Pig
Description

Overview

Topics: probability, strategy, addition, estimation
Materials: One 6-sided die, pencil and paper
Recommended grades: 1, 2, 3, 4, 5, 6
Common Core:
For Pig and Big Pig: 1.OA.A.1, 1.OA.A.2, 1.NBT.C.4, 2.OA.B.2, 2.NBT.B.5, 2.NBT.B.6, 3.NBT.A.2
For Odd Pig Out: 3.OA.A.3, 3.OA.B.5, 3.OA.C.7 , 4.NBT.B.4,, 4.NBT.B.5, 4.MD.B.4,, 5.NBT.B.5, 5.MD.B.2, 6.SP.A.1, 6.SP.A.2, 6.SP.A.2, 6.SP.B.5

Roll the dice and collect points. You can go as long as you want, but roll the wrong number and you lose all your points from that turn!

Why We Love Pig

Pig is easy to learn and gives students abundant addition practice. But more centrally, Pig is mathematically very rich. Students get to articulate and defend strategies, and get their practice with addition in a complex task.

How to Play

Pig is a game for 2 to 6 players. Players take turns rolling a die as many times as they like. If a roll is a 2, 3, 4, 5, or 6, the player adds that many points to their score for the turn. A player may choose to end their turn at any time and “bank” their points. If a player rolls a 1, they lose all their unbanked points and their turn is over.

Beginner’s Game: The first player to score 50 or more points wins.
Advanced Game: The first player to score 100 or more points wins.

Variations

Big Pig
This variation is played with two dice. It is like Pig: on your turn you can roll or hold. If you roll a 1, you lose your points for that turn and your turn ends. However, you roll a pair of 1s, add 25 to your turn total. If other doubles are rolled, the player adds twice the value of the dice to the turn total. Play to 150.

Odd Pig Out
Roll two dice and multiply them. You can keep rolling as long as the product is even. If the product is odd, you lose all unbanked points for that turn, and pass the dice. Play to 500.

Questions

There are several central questions in Pig:

  • Does strategy matter?
  • If it does, what is the best strategy?

Good questions for the teacher to ask the students:

  • Do you have a strategy? What is it?
  • How do you know your strategy works? How could you test it?
  • What happens when you play your strategy against another student’s different strategy?
  • Between these two strategies (name two collected from the class), who do you think will win?

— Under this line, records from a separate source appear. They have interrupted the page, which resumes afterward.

-- ==== Sys2Proof/Laws/Encoding.lean ====
section
/-! SUPPORT. Encoding: each field of an assembled word is the field it was assembled from, and each name's number names it again. -/

namespace Sys2Proof.Laws

@[simp] theorem reg_ofNumber_number (r : Reg) : Reg.ofNumber r.number = r := by
  cases r <;> rfl

@[simp] theorem reg_number_ofNumber (n : BitVec 4) : (Reg.ofNumber n).number = n := by
  revert n; decide

@[simp] theorem shiftDir_ofNumber_number (d : ShiftDir) : ShiftDir.ofNumber d.number = d := by
  cases d <;> rfl

@[simp] theorem shiftDir_number_ofNumber (n : BitVec 2) : (ShiftDir.ofNumber n).number = n := by
  revert n; decide

@[simp] theorem bank_ofNumber_number (k : Bank) : Bank.ofNumber k.number = k := by
  cases k <;> rfl

@[simp] theorem bank_number_ofNumber (n : BitVec 2) : (Bank.ofNumber n).number = n := by
  revert n; decide

/-! ### I-type words (R63) -/

section IType
variable (op : Byte) (rd rm : BitVec 4) (imm : Half)

@[simp] theorem opcodeField_iType : opcodeField (iType op rd rm imm) = op := by
  unfold opcodeField iType
  rw [BitVec.extractLsb'_append_eq_of_le (by omega), BitVec.extractLsb'_append_eq_of_le (by omega),
    BitVec.extractLsb'_append_eq_of_le (by omega)]
  exact BitVec.extractLsb'_eq_self

@[simp] theorem rdField_iType : rdField (iType op rd rm imm) = rd := by
  unfold rdField iType
  rw [BitVec.extractLsb'_append_eq_of_le (by omega), BitVec.extractLsb'_append_eq_of_le (by omega),
    BitVec.extractLsb'_append_eq_of_add_le (by omega)]
  exact BitVec.extractLsb'_eq_self

@[simp] theorem rmField_iType : rmField (iType op rd rm imm) = rm := by
  unfold rmField iType
  rw [BitVec.extractLsb'_append_eq_of_le (by omega),
    BitVec.extractLsb'_append_eq_of_add_le (by omega)]
  exact BitVec.extractLsb'_eq_self

@[simp] theorem imm16Field_iType : imm16Field (iType op rd rm imm) = imm := by
  unfold imm16Field iType
  rw [BitVec.extractLsb'_append_eq_of_add_le (by omega)]
  exact BitVec.extractLsb'_eq_self

end IType

/-! ### R-type words (R65) -/

section RType
variable (op : Byte) (rd rm rn : BitVec 4) (sh : BitVec 5) (dir bank : BitVec 2)

@[simp] theorem opcodeField_rType : opcodeField (rType op rd rm rn sh dir bank) = op := by
  unfold opcodeField rType
  rw [BitVec.extractLsb'_append_eq_of_le (by omega), BitVec.extractLsb'_append_eq_of_le (by omega),
    BitVec.extractLsb'_append_eq_of_le (by omega), BitVec.extractLsb'_append_eq_of_le (by omega),
    BitVec.extractLsb'_append_eq_of_le (by omega), BitVec.extractLsb'_append_eq_of_le (by omega),
    BitVec.extractLsb'_append_eq_of_le (by omega)]
  exact BitVec.extractLsb'_eq_self

@[simp] theorem rdField_rType : rdField (rType op rd rm rn sh dir bank) = rd := by
  unfold rdField rType
  rw [BitVec.extractLsb'_append_eq_of_le (by omega), BitVec.extractLsb'_append_eq_of_le (by omega),
    BitVec.extractLsb'_append_eq_of_le (by omega), BitVec.extractLsb'_append_eq_of_le (by omega),
    BitVec.extractLsb'_append_eq_of_le (by omega), BitVec.extractLsb'_append_eq_of_le (by omega),
    BitVec.extractLsb'_append_eq_of_add_le (by omega)]
  exact BitVec.extractLsb'_eq_self

@[simp] theorem rmField_rType : rmField (rType op rd rm rn sh dir bank) = rm := by
  unfold rmField rType
  rw [BitVec.extractLsb'_append_eq_of_le (by omega), BitVec.extractLsb'_append_eq_of_le (by omega),
    BitVec.extractLsb'_append_eq_of_le (by omega), BitVec.extractLsb'_append_eq_of_le (by omega),
    BitVec.extractLsb'_append_eq_of_le (by omega),
    BitVec.extractLsb'_append_eq_of_add_le (by omega)]
  exact BitVec.extractLsb'_eq_self

@[simp] theorem rnField_rType : rnField (rType op rd rm rn sh dir bank) = rn := by
  unfold rnField rType
  rw [BitVec.extractLsb'_append_eq_of_le (by omega), BitVec.extractLsb'_append_eq_of_le (by omega),
    BitVec.extractLsb'_append_eq_of_le (by omega), BitVec.extractLsb'_append_eq_of_le (by omega),
    BitVec.extractLsb'_append_eq_of_add_le (by omega)]
  exact BitVec.extractLsb'_eq_self

@[simp] theorem shField_rType : shField (rType op rd rm rn sh dir bank) = sh := by
  unfold shField rType
  rw [BitVec.extractLsb'_append_eq_of_le (by omega), BitVec.extractLsb'_append_eq_of_le (by omega),
    BitVec.extractLsb'_append_eq_of_le (by omega),
    BitVec.extractLsb'_append_eq_of_add_le (by omega)]
  exact BitVec.extractLsb'_eq_self

@[simp] theorem dirField_rType : dirField (rType op rd rm rn sh dir bank) = dir := by
  unfold dirField rType
  rw [BitVec.extractLsb'_append_eq_of_le (by omega), BitVec.extractLsb'_append_eq_of_le (by omega),
    BitVec.extractLsb'_append_eq_of_add_le (by omega)]
  exact BitVec.extractLsb'_eq_self

@[simp] theorem bankField_rType : bankField (rType op rd rm rn sh dir bank) = bank := by
  unfold bankField rType
  rw [BitVec.extractLsb'_append_eq_of_le (by omega),
    BitVec.extractLsb'_append_eq_of_add_le (by omega)]
  exact BitVec.extractLsb'_eq_self

end RType

/-- The operand `sh(Rn)` of an assembled word. -/
@[simp] theorem shiftedOf_rTypeShifted (op : Byte) (rd rm : BitVec 4) (op2 : Shifted) :
    shiftedOf (rTypeShifted op rd rm op2) = op2 := by
  simp [shiftedOf, rTypeShifted]

/-- What a lawful map says: the opcode byte of a form decodes to that form. -/
theorem formOf_opcodeOf {opc : OpcodeMap} (h : lawfulOpc opc = true) (f : Form) :
    formOf opc (opcodeOf opc f) = some f := by
  have hf : f ∈ allForms := by cases f <;> decide
  exact eq_of_beq (List.all_eq_true.mp h f hf)

end Sys2Proof.Laws
end

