/-- A form that writes a sum: what its obligation says beside the encoding. -/
theorem exec_sum (h : exec i s = arithResult s rd (addC a b c)) :
    ∃ r f t, exec i s = .next t ∧ AddSpec a b c r f ∧
      WritesReg s.mode rd r s t ∧ FlagsBecome s t f := by
  obtain ⟨t, hnext, hwrites, hflags⟩ := arithResult_spec s rd (addC a b c)
  exact ⟨_, _, t, h.trans hnext, addC_spec a b c, hwrites, hflags⟩

/-- A form that writes a difference: what its obligation says beside the encoding. -/
theorem exec_difference (h : exec i s = arithResult s rd (subB s.cfg.subCOut a b c)) :
    ∃ r f t, exec i s = .next t ∧ SubSpec s.cfg.subCOut a b c r f ∧
      WritesReg s.mode rd r s t ∧ FlagsBecome s t f := by
  obtain ⟨t, hnext, hwrites, hflags⟩ := arithResult_spec s rd (subB s.cfg.subCOut a b c)
  exact ⟨_, _, t, h.trans hnext, subB_spec s.cfg.subCOut a b c, hwrites, hflags⟩

end Exec

/-! ### ADD, ADDC (R124 to R127): O14, O15 -/

/-- Settles O14: both forms write `addC` of Rm and the operand, carry-in 0. -/
theorem addResult : Obligations.AddResult := by
  unfold Obligations.AddResult
  exact ⟨fun _ _ _ _ => ⟨rfl, exec_sum rfl⟩, fun _ _ _ _ => ⟨rfl, exec_sum rfl⟩⟩

/-- Settles O15: both forms write `addC` of Rm and the operand, carry-in the C before the instruction. -/
theorem addcResult : Obligations.AddcResult := by
  unfold Obligations.AddcResult
  exact ⟨fun _ _ _ _ => ⟨rfl, exec_sum rfl⟩, fun _ _ _ _ => ⟨rfl, exec_sum rfl⟩⟩

/-! ### SUB, SUBC, RSUB, RSUBC (R128 to R135): O16 to O19 -/

/-- Settles O16: both forms write `subB` of Rm and the operand, borrow-in 0. -/
theorem subResult : Obligations.SubResult := by
  unfold Obligations.SubResult
  exact ⟨fun _ _ _ _ => ⟨rfl, exec_difference rfl⟩, fun _ _ _ _ => ⟨rfl, exec_difference rfl⟩⟩

/-- Settles O17: both forms write `subB` of Rm and the operand, borrow-in the C before the instruction. -/
theorem subcResult : Obligations.SubcResult := by
  unfold Obligations.SubcResult
  exact ⟨fun _ _ _ _ => ⟨rfl, exec_difference rfl⟩, fun _ _ _ _ => ⟨rfl, exec_difference rfl⟩⟩

/-- Settles O18: both forms write `subB` of the operand and Rm, borrow-in 0. -/
theorem rsubResult : Obligations.RsubResult := by
  unfold Obligations.RsubResult
  exact ⟨fun _ _ _ _ => ⟨rfl, exec_difference rfl⟩, fun _ _ _ _ => ⟨rfl, exec_difference rfl⟩⟩

/-- Settles O19: both forms write `subB` of the operand and Rm, borrow-in the C before the instruction. -/
theorem rsubcResult : Obligations.RsubcResult := by
  unfold Obligations.RsubcResult
  exact ⟨fun _ _ _ _ => ⟨rfl, exec_difference rfl⟩, fun _ _ _ _ => ⟨rfl, exec_difference rfl⟩⟩

end Sys2Proof.Proofs

/-! Proofs about `43_logic.md`: what a logical result writes, and the instructions that write one. -/

namespace Sys2Proof.Proofs

open Sys2Proof.Machine Sys2Proof.Laws

/-! ### A logical result (R140) -/

/-- What became of the flags before `finish` still holds after it. -/
theorem flagsBecome_finish {s u : State} {f : Nzcv} (rd : Reg) (v : Word)
    (h : FlagsBecome s u f) : FlagsBecome s (u.finish rd v) f := by
  simpa only [FlagsBecome, State.nzcv, finish_flags] using h

/-- The converse of `logicResult_next`: a logical result writes Rd or pc and the four flags, C and V as `LOGIC_CV` says, and nothing else. -/
theorem logicResult_spec (s : State) (rd : Reg) (r : Word) :
    ∃ f t, logicResult s rd r = .next t ∧ LogicSpec s.cfg.logicCV s.nzcv r f ∧
      WritesReg s.mode rd r s t ∧ FlagsBecome s t f := by
  obtain ⟨f, hflags, hspec⟩ := setLogicFlags_becomes s r
  have hwrites : WritesReg s.mode rd r s ((s.setLogicFlags r).finish rd r) :=
    finish_writesReg rd r (setLogicFlags_g s r) (setLogicFlags_bankS s r) (setLogicFlags_bankI s r)
      (setLogicFlags_pc s r) (setLogicFlags_mcr s r) (setLogicFlags_mem s r) (by simp [EnvKept])
  exact ⟨f, _, rfl, hspec, hwrites, flagsBecome_finish rd r hflags⟩

/-- A form that writes a logical result: what its obligation says beside the encoding. -/
theorem exec_logic {i : Instr} {s : State} {rd : Reg} {r : Word}
    (h : exec i s = logicResult s rd r) :
    ∃ f t, exec i s = .next t ∧ LogicSpec s.cfg.logicCV s.nzcv r f ∧
      WritesReg s.mode rd r s t ∧ FlagsBecome s t f := by
  rw [h]
  exact logicResult_spec s rd r

/-! ### AND, BIC, OR, XOR (R141 to R148): O20 to O23 -/

/-- Settles O20: both forms write the conjunction of Rm and the operand. -/
theorem andResult : Obligations.AndResult := by
  unfold Obligations.AndResult
  exact ⟨fun _ _ _ _ => ⟨rfl, exec_logic rfl⟩, fun _ _ _ _ => ⟨rfl, exec_logic rfl⟩⟩

/-- Settles O21: both forms write the conjunction of Rm and the complement of the operand, taken after the extension or the shift. -/
theorem bicResult : Obligations.BicResult := by
  unfold Obligations.BicResult
  exact ⟨fun _ _ _ _ => ⟨rfl, exec_logic rfl⟩, fun _ _ _ _ => ⟨rfl, exec_logic rfl⟩⟩

/-- Settles O22: both forms write the disjunction of Rm and the operand. -/
theorem orResult : Obligations.OrResult := by
  unfold Obligations.OrResult
  exact ⟨fun _ _ _ _ => ⟨rfl, exec_logic rfl⟩, fun _ _ _ _ => ⟨rfl, exec_logic rfl⟩⟩

/-- Settles O23: both forms write the exclusive disjunction of Rm and the operand. -/
theorem xorResult : Obligations.XorResult := by
  unfold Obligations.XorResult
  exact ⟨fun _ _ _ _ => ⟨rfl, exec_logic rfl⟩, fun _ _ _ _ => ⟨rfl, exec_logic rfl⟩⟩

end Sys2Proof.Proofs

/-! Proofs about `44_compare.md`: CMP and TST, which write the flags and no register. -/

namespace Sys2Proof.Proofs

open Sys2Proof.Machine Sys2Proof.Laws

/-! ### Flags and pc alone (R154) -/

/-- R154: pc is A + 4; no general or link register of either bank, no field of `mcr`, no byte of memory and nothing of the environment changes. Flags are left to a clause of their own, as in `WritesReg`. -/
def WritesNoReg (s t : State) : Prop :=
  t.pc = s.pc + 4 ∧ RegsKept s t ∧ t.mcr = s.mcr ∧ MemKept s t ∧ EnvKept s t

/-- The four flags are set and the reserved bits of `flags` are kept. -/
theorem setNzcv_becomes (s : State) (f : Nzcv) : FlagsBecome s (s.setNzcv f) f :=
  ⟨setNzcv_nzcv s f, setNzcv_reserved s f⟩

theorem setNzcv_advance_writesNoReg (s : State) (f : Nzcv) :
    WritesNoReg s (s.setNzcv f).advance :=
  ⟨rfl, regsKept_of_banks rfl rfl rfl, rfl, fun _ => rfl, rfl, rfl, rfl, rfl⟩

/-- The free values that C and V may become (`LOGIC_CV` = `any`) are counted outside what `WritesNoReg` speaks of. -/
theorem setLogicFlags_advance_writesNoReg (s : State) (r : Word) :
    WritesNoReg s (s.setLogicFlags r).advance := by
  refine ⟨?pc, ?regs, setLogicFlags_mcr s r, ?mem, by simp [EnvKept]⟩
  case pc => rw [advance_pc, setLogicFlags_pc]
  case regs =>
    exact regsKept_of_banks (setLogicFlags_g s r) (setLogicFlags_bankS s r)
      (setLogicFlags_bankI s r)
  case mem => exact fun _ => by rw [advance_mem, setLogicFlags_mem]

Possible student conjectures, true and false, that may arise:

  1. Strategy doesn’t matter. The game is all luck.
  2. Strategy does matter.

Common strategies:

  1. Roll up to a specific value and then stop.
  2. Roll a certain number of times and then stop.
  3. Roll until your total will beat your opponents’ and then stop.

Tips for the classroom

  1. Demonstrate the game a couple times with the whole class. Solicit advice from the class about when you (the teacher) should stop rolling on your turn.
    Students can give you a thumbs up if they think you should continue rolling, and a thumbs down if they think you should stop.
  2. For students who are less confident with addition, use tens frames and counters or a hundreds chart to keep track of the score.
    For example, students get to pick counters up as they roll. If they stop before they roll a one, then they transfer those counters to their tens frames.
    Fill up 4 (or 5) tens frames to win.
  3. Remind students that they will lose games and win games, and each loss can be a chance to re-examine how they are playing.
  4. As kids play each other, circulate the room and ask them about their strategies.
    It’s ok for students simply to play, but there’s an opportunity to probe deeper into the workings of chance and the strategy of the game too.
  5. Stir up controversy! Encourage students to stake a claim, either that strategy does matter and which, or that it does not matter.
    Encourage students with different conjectures to play each other. Ask them if the results change their minds. Don’t use the position of the teacher to evaluate their conjectures. Instead, let the game give them feedback.
  6. (For more mature students, this can be a great opportunity to run the experiment detailed in the steps below.) It can be helpful to bring the whole class together for a discussion about whether strategy matters and if so, which ones are best.
    Here we like to highlight contrast by picking two extreme strategies: Roll once and stop, and Roll until you get a 1 or win the game.
    (We sometimes refer to these as “Slow and Steady” and “Let it Ride”).
    If these two extreme opposite strategies were pitted against one another, which would win?
    This is a good chance to poll the room.
    Be sure to include a third option, that they are equally good strategies.
  7. Test it! Half the students play “Slow and Steady”, half play “Let it Ride”, and pair them up.
    Have each pair play a couple games and keep track of which strategy prevailed.
  8. Share the data. What do you find? Does the result change anybody’s mind?
  9. Homework: Have students teach Pig to someone at home and play.